The Eight Major Mistakes Employers Make When Workers’ Compensation Rates Go Down

Adapted from the article written by Robert W. Seltzer (President, The Seltzer Group) and Steven A. Stramara (Vice President, The Seltzer Group).


Workers’ Compensation is a core business practice and a means for improving the bottom line- not just a business necessity or commodity.

 These are 8 common mistakes employers should avoid to achieve long-term Workers’ Compensation savings: 

1. Confusing lower premium rates with cost reductions.

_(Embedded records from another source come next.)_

-- ==== Sys2Proof/Machine/Operands.lean ====
section
/-!
DEFINITION. The operands of a command (rule R93): the latched ARG0 and ARG1 as natural numbers, and
IBUF. There is no other operand form: no immediates and no addressing modes.
-/

namespace Sys2Proof.Machine

/-- R93: the first operand, an unsigned 32-bit number zero-extended to a natural number. -/
abbrev Pending.operand0 (p : Pending) : Nat := p.arg0.toNat

/-- R93: the second operand, used by ENCODE only (R27). -/
abbrev Pending.operand1 (p : Pending) : Nat := p.arg1.toNat

/-- R39, R95: runs a command on the latched operands and completes it in one step (R97). Completion is
enabled only while a command is pending. -/
def State.runLatched (s : State) (f : Pending → CommandResult) :
    Host.Outcome State Fault Refusal :=
  match s.pending with
  | some p => .next (s.completeWith (f p))
  | none => .fault .noPendingCommand

end Sys2Proof.Machine
end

A reduction in rates does not always mean a reduction in costs. Each business’ experience modifier is specific to that business. The cost of insurance is based partially on the individual loss performance of an employer; therefore a reduction in rates will not always translate to a lower cost if the employer isn’t actively managing claims. 

2. Becoming Complacent.

With lower prices it’s easy to shift focus away from injury management and cost containment to other business matters. Increased attention to safety led to a decline in the number of workplace accidents, which resulted in a fewer claims and lower rates. Claim frequency is only part of the equation and employers need to understand what is impacting medical costs as well as the cost of indemnity. 

3. Focusing on direct cost only.

Employers tend to focus totally on the price of their premium- yet the direct cost of Workers’ Compensation often represents only 20-30% of the overall injury expenses. Indirect cost such as overtime, temporary labor, increased training, supervisor time, production delays, unhappy customers, increased stress and property or equipment damage can represent the other 70-80%. It’s important to keep in mind that both direct and  indirect injury costs will have a much greater impact on an employers’ overall cost than a rate decrease could balance out.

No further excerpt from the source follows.